/-- Change a link. -/
def State.modLink (s : State) (l : Nat) (f : Link → Link) : State :=
  { s with links := { s.links with links := SMap.updD s.links.links Link.reset l f } }

/-- Change the counters of a tile. -/
def State.tileCtr (s : State) (t : Nat) (f : Ctrs → Ctrs) : State :=
  s.modTile t fun x => { x with ctrs := f x.ctrs }

/-- Change the fetch engine counters of a tile. -/
def State.tfeCtr (s : State) (t : Nat) (f : Ctrs → Ctrs) : State :=
  s.modTile t fun x => { x with tfeCtrs := f x.tfeCtrs }

/-- Change the memory counters (R303). -/
def State.memCtr (s : State) (f : Ctrs → Ctrs) : State :=
  { s with mem := { s.mem with ctrs := f s.mem.ctrs } }

/-- Change the resilience counters (R535). -/
def State.rseCtr (s : State) (f : Ctrs → Ctrs) : State :=
  { s with rse := { s.rse with ctrs := f s.rse.ctrs } }

/-- Change the collective and Spine counters (R462). -/
def State.cleCtr (s : State) (f : Ctrs → Ctrs) : State :=
  { s with cle := { s.cle with ctrs := f s.cle.ctrs } }

/-- Change the host interface counters (R568). -/
def State.hifCtr (s : State) (f : Ctrs → Ctrs) : State :=
  { s with hif := { s.hif with ctrs := f s.hif.ctrs } }

/-- Change the PTU counters (R338). -/
def State.ptuCtr (s : State) (f : Ctrs → Ctrs) : State :=
  { s with ptu := { s.ptu with ctrs := f s.ptu.ctrs } }

/-- Change the leaf and quire counters (R234). -/
def State.leafCtr (s : State) (f : Ctrs → Ctrs) : State :=
  { s with leafs := { s.leafs with ctrs := f s.leafs.ctrs } }

/-- Change the ingest counters (R491). -/
def State.igeCtr (s : State) (f : Ctrs → Ctrs) : State :=
  { s with ige := { s.ige with ctrs := f s.ige.ctrs } }

/-- Change the numerics counters (R88). -/
def State.numCtr (s : State) (f : Ctrs → Ctrs) : State :=
  { s with num := { s.num with ctrs := f s.num.ctrs } }

/-- Change the weight-gradient counters (R261). -/
def State.wgbCtr (s : State) (f : Ctrs → Ctrs) : State :=
  { s with num := { s.num with wgbCtrs := f s.num.wgbCtrs } }

/-- Change the power counters (R595). -/
def State.pcmCtr (s : State) (f : Ctrs → Ctrs) : State :=
  { s with pcm := { s.pcm with ctrs := f s.pcm.ctrs } }

/-- Change a link's counters (R409). -/
def State.linkCtr (s : State) (l : Nat) (f : Ctrs → Ctrs) : State :=
  s.modLink l fun x => { x with ctrs := f x.ctrs }

/-! ### Configuration registers, MSI-X and interrupt causes (R561-R564) -/

/-- A configuration dword. -/
def State.cfgDword (s : State) (n : Nat) : BitVec 32 := SMap.getD s.hif.cfg n (Config.cfgReset n)

/-- MSI-X is enabled and the function mask is 0; both bits are 0 and the function is not enabled until
the host has written message control (17). -/
def State.msixOn (s : State) : Bool :=
  let c := SMap.getD s.hif.cfg Config.cfgMsix 0
  c.getLsbD 31 && !c.getLsbD 30

/-- An 8-byte word of the MSI-X table; every vector is masked after reset (17). -/
def State.msixWord (s : State) (n : Nat) : BitVec 64 :=
  SMap.getD s.hif.msixTable n (if n % 2 = 1 then 0x100000000 else 0)

/-- A vector may send: MSI-X is on and the vector is not masked. -/
def State.vectorOpen (s : State) (v : Nat) : Bool := s.msixOn && !(s.msixWord (2 * v + 1)).getLsbD 32

/-- Send a vector's message, or keep it pending while it is masked (R564). -/
def sendVector (v : Nat) (s : State) : State :=
  if s.vectorOpen v then s.emit (.msix v)
  else { s with hif := { s.hif with msixPba := s.hif.msixPba ||| BitVec.ofNat 64 (2 ^ v) } }

/-- Send the pending vectors that may now send, and clear their pending bits. -/
def sendPending (s : State) : State :=
  (List.range 64).foldl (fun s v =>
    if s.hif.msixPba.getLsbD v && s.vectorOpen v then
      State.emit { s with hif := { s.hif with msixPba := s.hif.msixPba &&& ~~~(BitVec.ofNat 64 (2 ^ v)) } } (.msix v)
    else s) s

/-- The vector of a cause (R562, R563). -/
def State.causeVector (s : State) (c : Nat) : Nat := SMap.getD s.hif.route c (16 + c)

/-- Set a bit of INT_CAUSE; its message goes out when it rises unmasked (R564). -/
def raiseCause (c : Nat) (s : State) : State :=
  if s.hif.intCause.getLsbD c then s
  else
    let s1 := { s with hif := { s.hif with intCause := s.hif.intCause ||| BitVec.ofNat 15 (2 ^ c) } }
    if s.hif.intMask.getLsbD c then s1 else sendVector (s.causeVector c) s1

namespace Cause
abbrev completion : Nat := 0
abbrev recovery : Nat := 1
abbrev replayLimit : Nat := 2
abbrev tileFault : Nat := 3
abbrev leafExhausted : Nat := 4
abbrev collMismatch : Nat := 5
abbrev ingest : Nat := 6
abbrev errorLog : Nat := 7
abbrev linkEvent : Nat := 8
abbrev herdEvent : Nat := 9
abbrev power : Nat := 10
abbrev thermal : Nat := 11
abbrev colophon : Nat := 12
abbrev security : Nat := 13
abbrev ready : Nat := 14
end Cause

/-! ### The error log (R492, R496-R498) -/

/-- The class of a cause (R492). -/
def causeClass (c : Nat) : Nat :=
  if c = 0x00 ∨ c = 0x40 then 4
  else if c < 0x10 then 0
  else if c < 0x20 then 1
  else if c < 0x30 then 2
  else if c < 0x40 then 3
  else 4

/-- A log record with nothing filled in: SOURCE, CAUSE, STATUS and INSTANCE given, no channel. -/
def LogRec.make (source cause status unit : Nat) : LogRec :=
  ⟨0, 0, status, source, cause, causeClass cause, 0, unit, 0xFFFF, 0, 0, 0, 0, 0, 0, 0, 0⟩

/-- A record's PA with PA_VALID. -/
def LogRec.atPa (r : LogRec) (pa : Nat) : LogRec := { r with pa := pa, flags := r.flags ||| 4 }

/-- A record's VA and partition with VA_VALID. -/
def LogRec.atVa (r : LogRec) (part va : Nat) : LogRec :=
  { r with va := va + part * 2 ^ 52, flags := r.flags ||| 8 }

/-- A record of an injected error (R525). -/
def LogRec.injected (r : LogRec) (b : Bool) : LogRec :=
  if b then { r with flags := r.flags ||| 2 } else r

/-- The 64 bytes of a record (R497). -/
def LogRec.bytes (r : LogRec) : List Byte :=
  natLe 8 r.seq ++ natLe 6 r.tick ++ natLe 2 r.status ++ natLe 1 r.source ++ natLe 1 r.cause ++ natLe 1 r.cls
    ++ natLe 1 r.flags ++ natLe 2 r.unit ++ natLe 2 r.chan ++ natLe 8 r.pa ++ natLe 8 r.va ++ natLe 8 r.step
    ++ natLe 8 r.detail ++ natLe 2 r.bankId ++ natLe 2 r.row ++ natLe 1 r.mch ++ natLe 3 0

/-- The counter that a class adds to (R535). -/
def classCtr (cls : Nat) : Option Nat :=
  match cls with
  | 0 => some 2
  | 2 => some 4
  | 3 => some 5
  | _ => none

/-- Write a record: stamp it, keep the last 4,096, count it. -/
def writeRecord (r : LogRec) (s : State) : State :=
  let r := { r with seq := s.rse.nextSeq, tick := s.spine.tick, step := s.spine.step }
  let log := s.rse.log ++ [r]
  let s := { s with rse := { s.rse with
    log := log.drop (log.length - 4096), nextSeq := (s.rse.nextSeq + 1) % 2 ^ 64 } }
  s.rseCtr fun c => Ctrs.wrap c 0 1

/-- Log an error of class 4, within 64 in any one second, or of any other class (R496, R498). -/
def logError (r : LogRec) (s : State) : State :=
  if r.cls = 4 then
    if r.cause = 0x40 then writeRecord r s
    else
      let last := s.rse.recent.filter fun t => decide (s.pcm.us < t + 1000000)
      if last.length < 64 then
        writeRecord r { s with rse := { s.rse with recent := s.pcm.us :: last } }
      else s.rseCtr fun c => Ctrs.sat c 1 1
  else
    let s := writeRecord r s
    let s := match classCtr r.cls with
      | some i => s.rseCtr fun c => Ctrs.sat c i 1
      | none => s
    raiseCause Cause.errorLog s

/-! ### Positions, link sets and packets (R381, R382, R398) -/

/-- The device's herd position; 0xFFFF when no table is loaded. -/
def State.myPos (s : State) : Nat := (s.links.table.map (·.myPos)).getD 0xFFFF

/-- HERD_SIZE; 0 when no table is loaded. -/
def State.herdSize (s : State) : Nat := (s.links.table.map (·.size)).getD 0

> **Assignment**: Keep only the lines from the one containing "0 when no table is loaded. -/" to the end of the entries, and repeat them exactly.

> **Exercise answer**:
/-- HERD_SIZE; 0 when no table is loaded. -/
def State.herdSize (s : State) : Nat := (s.links.table.map (·.size)).getD 0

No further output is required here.